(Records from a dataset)
-- ==== Sys2Proof/Machine/Font.lean ====
section
/-! DEFINITION. The default font of R47 and the default configuration of R9. The spec marks the font's
bytes as general knowledge and takes them as the default of the parameter `cfg.font` (D18; log entry 4). -/

namespace Sys2Proof.Machine

/-- The default `cfg.font`, glyphs 0 to 7 (R47). -/
def fontLow : Vector Glyph 8 :=
  #v[ #v[0xF0, 0x90, 0x90, 0x90, 0xF0], #v[0x20, 0x60, 0x20, 0x20, 0x70],
      #v[0xF0, 0x10, 0xF0, 0x80, 0xF0], #v[0xF0, 0x10, 0xF0, 0x10, 0xF0],
      #v[0x90, 0x90, 0xF0, 0x10, 0x10], #v[0xF0, 0x80, 0xF0, 0x10, 0xF0],
      #v[0xF0, 0x80, 0xF0, 0x90, 0xF0], #v[0xF0, 0x10, 0x20, 0x40, 0x40] ]

/-- The default `cfg.font`, glyphs 8 to F (R47). -/
def fontHigh : Vector Glyph 8 :=
  #v[ #v[0xF0, 0x90, 0xF0, 0x90, 0xF0], #v[0xF0, 0x90, 0xF0, 0x10, 0xF0],
      #v[0xF0, 0x90, 0xF0, 0x90, 0x90], #v[0xE0, 0x90, 0xE0, 0x90, 0xE0],
      #v[0xF0, 0x80, 0x80, 0x80, 0xF0], #v[0xE0, 0x90, 0x90, 0x90, 0xE0],
      #v[0xF0, 0x80, 0xF0, 0x80, 0xF0], #v[0xF0, 0x80, 0xF0, 0x80, 0x80] ]

/-- The default `cfg.font` (R47). -/
def defaultFont : Font := fontLow ++ fontHigh

/-- The 80 bytes of a font in address order: glyph g, row k is byte 5·g + k (R46). -/
def fontBytes (f : Font) : List Byte := (f.toList.map Vector.toList).flatten

/-- The configuration of `State.reset`: the defaults of R9; `use_copy_shift` has no default in the spec
(D22) and is false here (DESIGN CHOICE, log entry 2). -/
def defaultCfg : Cfg where
  useCopyShift := false
  subFlagStrict := false
  bcdMode := .fixed3
  indexOverflowFlag := true
  font := defaultFont

end Sys2Proof.Machine
end

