-- ==== Sys2Proof/Certificates/Slice0/Obligations.lean ====
section
/-! DEFINITION. The statements for the provers. A statement about a meaning is over the state its execute
phase starts from, so `s.pc` there is the address after the instruction (R34). The terms (`Frame`, `RegsBut`,
`MemBut`, `TakesFault`, `spriteBit`, …) are defined in `Safety.lean`. A statement whose basis is 'derived' rests
on a decision the spec marks as its own (D<n>) or on a log entry, named in its docstring. -/

open Sys2Proof Sys2Proof.Machine

/-! ### Encoding -/

/-- The decoder gives back every encoded instruction with every operand, and the bytes after it (R101, R108,
R109; the sub-opcode nibbles are the spec's decision D19, the byte order its decision D2). -/
def Obligations.DecodeOfEncodeIsTheInstruction : Prop :=
  ∀ (i : Instr) (rest : List Byte),
    decode (encode i) = .ok i ∧ decodeBytes (encodeBytes i ++ rest) = .ok (i, rest)

/-- A word that decodes is the encoding of what it decodes to, so an instruction has one word and the fault
record's word is the fetched word (log entry 6). -/
def Obligations.EncodeOfDecodeIsTheWord : Prop :=
  ∀ (w : Word) (i : Instr), decode w = .ok i → encode i = w

/-- The decoder of R109 agrees with the opcode map of R108: exactly the instruction's own row matches a word
that decodes, and no row matches a word that does not (rows as the spec lists them; nibbles by D19). -/
def Obligations.DecoderAgreesWithOpcodeMap : Prop :=
  ∀ w : Word,
    match decode w with
    | .ok i => (opcodeMap.filter fun r => r.matchesWord w).map OpcodeRow.number = [i.raw.row]
    | .error e => e = .noRow w ∧ (opcodeMap.filter fun r => r.matchesWord w) = []

/-- The words that decode as a failure are exactly the reserved ones (R105, R106, R111, R112; the spec's
decisions D15, D16, D19). -/
def Obligations.ReservedWordsAreTheDecodeFailures : Prop :=
  ∀ w : Word, decode w = .error (.noRow w) ↔ ReservedWord w

/-- A few words written out from R108 decode to the instructions they stand for, and B123 to none (R109, R112). The
nibble of 8127 is the spec's decision D19, the pairing behind E2A1 and F365 its decision D20, the rejection of B123
its decision D16. -/
def Obligations.SampleWordsDecode : Prop :=
  decode 0b0000000011100000#16 = .ok .cls ∧ decode 0b0001101010111100#16 = .ok (.jp 0xABC) ∧
    decode 0b0110101000010010#16 = .ok (.ldImm 0xA 0x12) ∧ decode 0b1000000100100111#16 = .ok (.subn 1 2) ∧
    decode 0b1101000100100011#16 = .ok (.drw 1 2 3) ∧ decode 0b1110001010100001#16 = .ok (.sknp 2) ∧
    decode 0b1111001101100101#16 = .ok (.load 3) ∧ decode 0b1011000100100011#16 = .error (.noRow 0xB123)

/-! ### Control transfer -/

/-- R142: the words 1nnn are `JP nnn`, which sets pc to the zero-extended address. -/
def Obligations.JumpSetsPc : Prop :=
  ∀ (nnn : Addr12) (s : State), decode (0x1#4 ++ nnn) = .ok (.jp nnn) ∧
    ∃ t, exec (.jp nnn) s = .next t ∧ t.pc.toNat = nnn.toNat ∧ Frame [.pc] s t

/-- R144 and R145: the immediate skips advance pc by a further 2, modulo 2^16, exactly when VX equals, or
differs from, KK (the words 3xkk and 4xkk, a pairing that is the spec's decision D20). -/
def Obligations.ImmediateSkipsMoveOnlyPc : Prop :=
  ∀ (x : Reg) (kk : Byte) (s : State),
    decode (0x3#4 ++ BitVec.ofFin (w := 4) x ++ kk) = .ok (.seImm x kk) ∧
    decode (0x4#4 ++ BitVec.ofFin (w := 4) x ++ kk) = .ok (.sneImm x kk) ∧
    (∃ t, exec (.seImm x kk) s = .next t ∧ Frame [.pc] s t ∧
      t.pc.toNat = if s.reg x = kk then (s.pc.toNat + 2) % 65536 else s.pc.toNat) ∧
    ∃ t, exec (.sneImm x kk) s = .next t ∧ Frame [.pc] s t ∧
      t.pc.toNat = if s.reg x ≠ kk then (s.pc.toNat + 2) % 65536 else s.pc.toNat

/-- R146 and R147: the register skips advance pc by a further 2, modulo 2^16, exactly when VX and VY are
equal, or differ; with X = Y the one always skips and the other never does. Their words are 5xy0 and 9xy0 (the
spec's decision D20), and those words with another low nibble decode as a failure (its decision D15). -/
def Obligations.RegisterSkipsMoveOnlyPc : Prop :=
  ∀ (x y : Reg) (s : State),
    (∀ n : BitVec 4, let w := 0x5#4 ++ BitVec.ofFin (w := 4) x ++ BitVec.ofFin (w := 4) y ++ n
      decode w = if n = 0 then .ok (.seReg x y) else .error (.noRow w)) ∧
    (∀ n : BitVec 4, let w := 0x9#4 ++ BitVec.ofFin (w := 4) x ++ BitVec.ofFin (w := 4) y ++ n
      decode w = if n = 0 then .ok (.sneReg x y) else .error (.noRow w)) ∧
    (∃ t, exec (.seReg x y) s = .next t ∧ Frame [.pc] s t ∧
      t.pc.toNat = if s.reg x = s.reg y then (s.pc.toNat + 2) % 65536 else s.pc.toNat) ∧
    (∃ t, exec (.sneReg x y) s = .next t ∧ Frame [.pc] s t ∧
      t.pc.toNat = if s.reg x ≠ s.reg y then (s.pc.toNat + 2) % 65536 else s.pc.toNat) ∧
    (∃ t, exec (.seReg x x) s = .next t ∧ t.pc.toNat = (s.pc.toNat + 2) % 65536) ∧
    ∃ t, exec (.sneReg x x) s = .next t ∧ t.pc = s.pc
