@[simp] theorem advance_mem : s.advance.mem = s.mem := rfl
@[simp] theorem advance_x : s.advance.x = s.x := rfl
@[simp] theorem advance_I : s.advance.I = s.I := rfl
@[simp] theorem advance_pc : s.advance.pc = s.pc + 2 := rfl
@[simp] theorem advance_stack : s.advance.stack = s.stack := rfl
@[simp] theorem advance_DT : s.advance.DT = s.DT := rfl
@[simp] theorem advance_ST : s.advance.ST = s.ST := rfl
@[simp] theorem advance_fb : s.advance.fb = s.fb := rfl
@[simp] theorem advance_keys : s.advance.keys = s.keys := rfl
@[simp] theorem advance_status : s.advance.status = s.status := rfl
@[simp] theorem advance_cfg : s.advance.cfg = s.cfg := rfl
@[simp] theorem advance_pending : s.advance.pending = s.pending := rfl
@[simp] theorem advance_reg (r : Reg) : s.advance.reg r = s.reg r := rfl

@[simp] theorem skip_mem : s.skip.mem = s.mem := rfl
@[simp] theorem skip_x : s.skip.x = s.x := rfl
@[simp] theorem skip_I : s.skip.I = s.I := rfl
@[simp] theorem skip_pc : s.skip.pc = s.pc + 2 := rfl
@[simp] theorem skip_stack : s.skip.stack = s.stack := rfl
@[simp] theorem skip_DT : s.skip.DT = s.DT := rfl
@[simp] theorem skip_ST : s.skip.ST = s.ST := rfl
@[simp] theorem skip_fb : s.skip.fb = s.fb := rfl
@[simp] theorem skip_keys : s.skip.keys = s.keys := rfl
@[simp] theorem skip_status : s.skip.status = s.status := rfl
@[simp] theorem skip_cfg : s.skip.cfg = s.cfg := rfl
@[simp] theorem skip_pending : s.skip.pending = s.pending := rfl
@[simp] theorem skip_reg (r : Reg) : s.skip.reg r = s.reg r := rfl

@[simp] theorem skipIf_mem (c : Bool) : (s.skipIf c).mem = s.mem := by cases c <;> rfl
@[simp] theorem skipIf_x (c : Bool) : (s.skipIf c).x = s.x := by cases c <;> rfl
@[simp] theorem skipIf_I (c : Bool) : (s.skipIf c).I = s.I := by cases c <;> rfl
@[simp] theorem skipIf_pc (c : Bool) : (s.skipIf c).pc = if c then s.pc + 2 else s.pc := by cases c <;> rfl
@[simp] theorem skipIf_stack (c : Bool) : (s.skipIf c).stack = s.stack := by cases c <;> rfl
@[simp] theorem skipIf_DT (c : Bool) : (s.skipIf c).DT = s.DT := by cases c <;> rfl
@[simp] theorem skipIf_ST (c : Bool) : (s.skipIf c).ST = s.ST := by cases c <;> rfl
@[simp] theorem skipIf_fb (c : Bool) : (s.skipIf c).fb = s.fb := by cases c <;> rfl
@[simp] theorem skipIf_keys (c : Bool) : (s.skipIf c).keys = s.keys := by cases c <;> rfl
@[simp] theorem skipIf_status (c : Bool) : (s.skipIf c).status = s.status := by cases c <;> rfl
@[simp] theorem skipIf_cfg (c : Bool) : (s.skipIf c).cfg = s.cfg := by cases c <;> rfl
@[simp] theorem skipIf_pending (c : Bool) : (s.skipIf c).pending = s.pending := by cases c <;> rfl
@[simp] theorem skipIf_reg (c : Bool) (r : Reg) : (s.skipIf c).reg r = s.reg r := by cases c <;> rfl

@[simp] theorem raise_mem (k : FaultKind) (a : Word) (w i : Option Word) : (s.raise k a w i).mem = s.mem := rfl
@[simp] theorem raise_x (k : FaultKind) (a : Word) (w i : Option Word) : (s.raise k a w i).x = s.x := rfl
@[simp] theorem raise_I (k : FaultKind) (a : Word) (w i : Option Word) : (s.raise k a w i).I = s.I := rfl
@[simp] theorem raise_pc (k : FaultKind) (a : Word) (w i : Option Word) : (s.raise k a w i).pc = s.pc := rfl
@[simp] theorem raise_stack (k : FaultKind) (a : Word) (w i : Option Word) : (s.raise k a w i).stack = s.stack := rfl
@[simp] theorem raise_DT (k : FaultKind) (a : Word) (w i : Option Word) : (s.raise k a w i).DT = s.DT := rfl
@[simp] theorem raise_ST (k : FaultKind) (a : Word) (w i : Option Word) : (s.raise k a w i).ST = s.ST := rfl
@[simp] theorem raise_fb (k : FaultKind) (a : Word) (w i : Option Word) : (s.raise k a w i).fb = s.fb := rfl
@[simp] theorem raise_keys (k : FaultKind) (a : Word) (w i : Option Word) : (s.raise k a w i).keys = s.keys := rfl
@[simp] theorem raise_status (k : FaultKind) (a : Word) (w i : Option Word) : (s.raise k a w i).status = .halted ⟨k, a, w, i⟩ := rfl
@[simp] theorem raise_cfg (k : FaultKind) (a : Word) (w i : Option Word) : (s.raise k a w i).cfg = s.cfg := rfl
@[simp] theorem raise_pending (k : FaultKind) (a : Word) (w i : Option Word) : (s.raise k a w i).pending = s.pending := rfl
@[simp] theorem raise_reg (k : FaultKind) (a : Word) (w i : Option Word) (r : Reg) : (s.raise k a w i).reg r = s.reg r := rfl

end Updates

end Sys2Proof.Machine.State
end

§ Directions for this task
Using the records above, restate word for word the lines from the one with "r.matchesWord w) = []" through the one with "(R109, R112). The", both included.

§ Reply
    | .error e => e = .noRow w ∧ (opcodeMap.filter fun r => r.matchesWord w) = []

/-- The words that decode as a failure are exactly the reserved ones (R105, R106, R111, R112; the spec's
decisions D15, D16, D19). -/
def Obligations.ReservedWordsAreTheDecodeFailures : Prop :=
  ∀ w : Word, decode w = .error (.noRow w) ↔ ReservedWord w

/-- A few words written out from R108 decode to the instructions they stand for, and B123 to none (R109, R112). The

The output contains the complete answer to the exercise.